Do you think there’s anything else as bad? (reliance on oil is of course a huge problem…but that itself is meaningfully affected by the economy made possible by these subsidies).

El_Cadejo's avatar

@iamthemob human beings. :P

iamthemob's avatar

@uberbatman

So of the things that we can practically fix…unless I’m mistaken…corn IS the root of all evil!

YARNLADY's avatar

@iamthemob I guess my point is that this issue, like all other issues will be solved the same way they always are. When a product gets too expensive to use and produce, production will be reduced, or a ‘natural’ disaster will take care of it once and for all.

To say “root of all evil” is very confrontational, especially when you are only saying it to bait us.

iamthemob's avatar

@YARNLADY

Unfortunately, that’s exactly what ISN’T happening in this situation. Corn is kept at an artificially low price because of government subsidies. Take a look at some of the sources here – you’ll see that, and this is a fact, a farmer growing corn produces it at a loss, and would be bankrupting themselves if it was just an open market. So the subsidies pay for continued production, which adds to a surplus, which pushes down the price and makes it possible for other aspects of mass consumerism in the food industries push forward – that’s why it’s cheaper for people who are poor to buy a big mac than to feed their children the same amount of broccoli.

Therefore, it will never be too expensive as long as it’s subsidized. It already IS technically too expensive to produce. And production is doing nothing but INCREASING.

And unfortunately, because so much of it is GMO corn, we’ve seen evidence of Mexican crops cross-breeding with our GMO corn. Mexican corn is bred based on a concept of diversity in the strain, so that an individual strain is best to grow in the mountains, one in the valley, etc. U.S. GMO corn is bred for conformity – and is mostly for feed stock so it just tastes terrible. Also, strains of it have been developed and distributed which don’t grow unless it is sprayed with a Monsanto-patented pesticide. And a strain is being developed (or has been) with a suicide gene, meaning once it germinates it cannot produce seed and new seed has to be purchased. Additionally, when these patented strains cross-breed with wild strains or strains grown by farmers practicing seed-saving (using their own seed to grow the next years crop) Monsanto can SUE them for patent violation and stop them from growing. So, this reduces the diversity necessary for long-term survival. If it continues, and a natural disaster does occur in disease form, it might not simply reduce supply, but destroy it…and then we have mass famine.
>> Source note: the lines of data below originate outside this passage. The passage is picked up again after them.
-- ==== Sys2Proof/Tests/Slice0.lean ====
section
/-! SUPPORT. The model's own tests. Expected values come from the vectors of spec/95_test_vectors.md (the id in the
docstring) or from hand calculation by the rule named. Below the tests: a witness for every clause of the obligations
that has hypotheses. -/

namespace Sys2Proof.Tests

open Sys2Proof Sys2Proof.Machine

/-! ## Helpers -/

/-- The reset state with these bytes in IN and the bit reader at their start. -/
def inp (bytes : List Byte) : State :=
  { State.reset with
    inMem := ⟨(List.range bytes.length).zip bytes, 0⟩
    inSize := BitVec.ofNat 32 bytes.length, byteStreamSize := BitVec.ofNat 32 bytes.length }

/-- The bit reader's three registers. -/
def rd (buf : BitVec 32) (size : BitVec 6) (off : Word) (s : State) : State :=
  { s with bitBuffer := buf, bitBufferSize := size, byteStreamOffset := off }

/-- These bytes written to OUT, and room for `cap` in all. -/
def outp (bytes : List Byte) (cap : Word) (s : State) : State :=
  { s with
    outMem := ⟨(List.range bytes.length).zip bytes, 0⟩
    outOffset := BitVec.ofNat 32 bytes.length, outCapacity := cap }

/-- What an outcome's next state shows. -/
def see {α : Type} (f : State → α) (x : Host.Outcome State Fault Refusal) : Option α :=
  match x with
  | .next t => some (f t)
  | _ => none

/-- Why an outcome is no next state. -/
def why (x : Host.Outcome State Fault Refusal) : Option Refusal :=
  match x with
  | .refused r => some r
  | _ => none

/-- Result, buffer, buffer size, offset. -/
def seeReader (t : State) : Nat × BitVec 32 × BitVec 6 × Word :=
  (t.unitResult, t.bitBuffer, t.bitBufferSize, t.byteStreamOffset)

/-- Sequencer state and error code. -/
def seeError (t : State) : SeqState × BitVec 4 := (t.seqState, t.errorCode)

/-- The listed bytes of OUT, and OUT_OFFSET. -/
def seeOut (t : State) : List Byte × Word := (t.outMem.cells.map Prod.snd, t.outOffset)

/-- Data of the vectors B1 to B16. -/
def b4 : State := inp [0xb5, 0x3c, 0xf0, 0x0f]

/-- Data of the vectors B17 to B19. -/
def b8 : State := inp [0xb5, 0x3c, 0xf0, 0x0f, 0xb5, 0x3c, 0xf0, 0x0f]

/-! ## Well-formedness: an ill-formed term for each check -/

theorem test_wf_refuses_zhdrBadcm : Instr.wf (.zhdrBadcm 8 0 0 0 0) = false := by decide

theorem test_wf_refuses_fixlit7 : Instr.wf (.fixlit7 24) = false := by decide

theorem test_wf_refuses_fixlit8a_low : Instr.wf (.fixlit8a 47) = false := by decide

theorem test_wf_refuses_fixlit8a_high : Instr.wf (.fixlit8a 192) = false := by decide

theorem test_wf_refuses_fixlit8b_low : Instr.wf (.fixlit8b 191) = false := by decide

theorem test_wf_refuses_fixlit8b_high : Instr.wf (.fixlit8b 200) = false := by decide

theorem test_wf_refuses_fixlit9 : Instr.wf (.fixlit9 399) = false := by decide

theorem test_wf_refuses_fixdist5 : Instr.wf (.fixdist5 30) = false := by decide

theorem test_wf_refuses_htBuild_empty : Instr.wf (.htBuild .pre []) = false := by decide

theorem test_wf_refuses_htBuild_long : Instr.wf (.htBuild .pre (List.replicate 289 1)) = false := by decide +kernel

theorem test_wf_refuses_lzCopy_short : Instr.wf (.lzCopy 2 1) = false := by decide

theorem test_wf_refuses_lzCopy_long : Instr.wf (.lzCopy 259 1) = false := by decide

theorem test_wf_refuses_lzCopy_near : Instr.wf (.lzCopy 3 0) = false := by decide

theorem test_wf_refuses_lzCopy_far : Instr.wf (.lzCopy 3 32769) = false := by decide

theorem test_wf_accepts_bounds :
    (Instr.fixlit7 23).wf = true ∧ (Instr.fixlit8a 191).wf = true ∧ (Instr.fixlit8b 199).wf = true ∧
      (Instr.fixlit9 511).wf = true ∧ (Instr.fixdist5 29).wf = true ∧ (Instr.lzCopy 258 32768).wf = true := by decide

/-! ## Decoding: a word for every constructor, written out from 30_encoding.md -/

/-- R92: CM in bits 3:0, CINFO in 7:4, FCHECK in 12:8, FDICT in 13, FLEVEL in 15:14. -/
theorem test_decode_zhdr :
    decode .zhdr16 0b10_0_11100_0111_1000 = .ok (.zhdr 0b111 0b11100 0b10) ∧
    decode .zhdr16 0b10_1_11100_0111_1000 = .ok (.zhdrFdict 0b111 0b11100 0b10) ∧
    decode .zhdr16 0b00_1_11100_1001_1000 = .ok (.zhdrBadwindow 0b001 0b11100 1 0) ∧
    decode .zhdr16 0b11_0_00001_0111_1001 = .ok (.zhdrBadcm 0b1001 0b0111 1 0 0b11) := ⟨rfl, rfl, rfl, rfl⟩

/-- R94: last_block_flag in bit 0, block_type in 2:1. -/
theorem test_decode_bhdr :
    decode .bhdr3 0b000 = .ok (.bhdrStored false) ∧ decode .bhdr3 0b001 = .ok (.bhdrStored true) ∧
    decode .bhdr3 0b010 = .ok (.bhdrFixed false) ∧ decode .bhdr3 0b011 = .ok (.bhdrFixed true) ∧
    decode .bhdr3 0b100 = .ok (.bhdrDynamic false) ∧ decode .bhdr3 0b101 = .ok (.bhdrDynamic true) ∧
    decode .bhdr3 0b110 = .ok (.bhdrReserved false) ∧ decode .bhdr3 0b111 = .ok (.bhdrReserved true) :=
  ⟨rfl, rfl, rfl, rfl, rfl, rfl, rfl, rfl⟩

/-- R96 (V3), R98 (P3), R100, R102 (P1). -/
theorem test_decode_fields :
    decode .stored32 0xfffc0003 = .ok (.stored 0x0003 0xfffc) ∧
    decode .dynhdr14 0b1110_00011_00100 = .ok (.dynhdr 4 3 14) ∧
    decode .prelen3 0b100 = .ok (.prelen 4) ∧
    decode .trailer32 0x055b0187 = .ok (.trailer 0x055b 0x0187) := ⟨rfl, rfl, rfl, rfl⟩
This is an issue unlike most others, therefore, because all of the mechanisms which would naturally regulate it have been removed. Why should we not, therefore, focus on this?

El_Cadejo's avatar

@iamthemob PRECISELY MY GOOD CHAP :P

El_Cadejo's avatar

.Monsanto We will be fucked once pests/diseases grow resistance. Its all one species so everything will be wiped out.

iamthemob's avatar

@uberbatman

The only thing that stopped me from making this “Is Monsanto…?” rather than “Is corn…?” was the concern that they are just trigger-happy with the lawyers.

El_Cadejo's avatar

Ha. soooo true lol

Nially_Bob's avatar

Firstly, to discuss this matter one would need a definition and affirmation of the existence of “evil”. I myself have never been fond of the concepts of good and evil and less of the cliché of mankind a particularly apt illustration of evil as I feel that given the same neurological and physiological advantages we have any other entity on this planet would behave similarly to us. For the purposes of this discussion however I shall assume “good” and “evil” to be defined by conventional western morality.

Moving onto the question, is corn the root of all evil? I doubt it, should that be so then when corn initially began growing on Earth surely all that encountered it would become vicious and fuelled by hatred when, as far as I am aware, this is not so. The use and ownership of resources can be simply deemed a form of power and power shall always be sought after and protected leading to sometimes evil acts. This is so for corn, potatoes, maise, diamonds; anything that is finite and of some manner of value to the creatures involved. The greater the value and the more finite, the more likely one is to perform evil acts to seize or protect the resources in question. Supposing this to be true I am lead to conclude that power is the root of all evil.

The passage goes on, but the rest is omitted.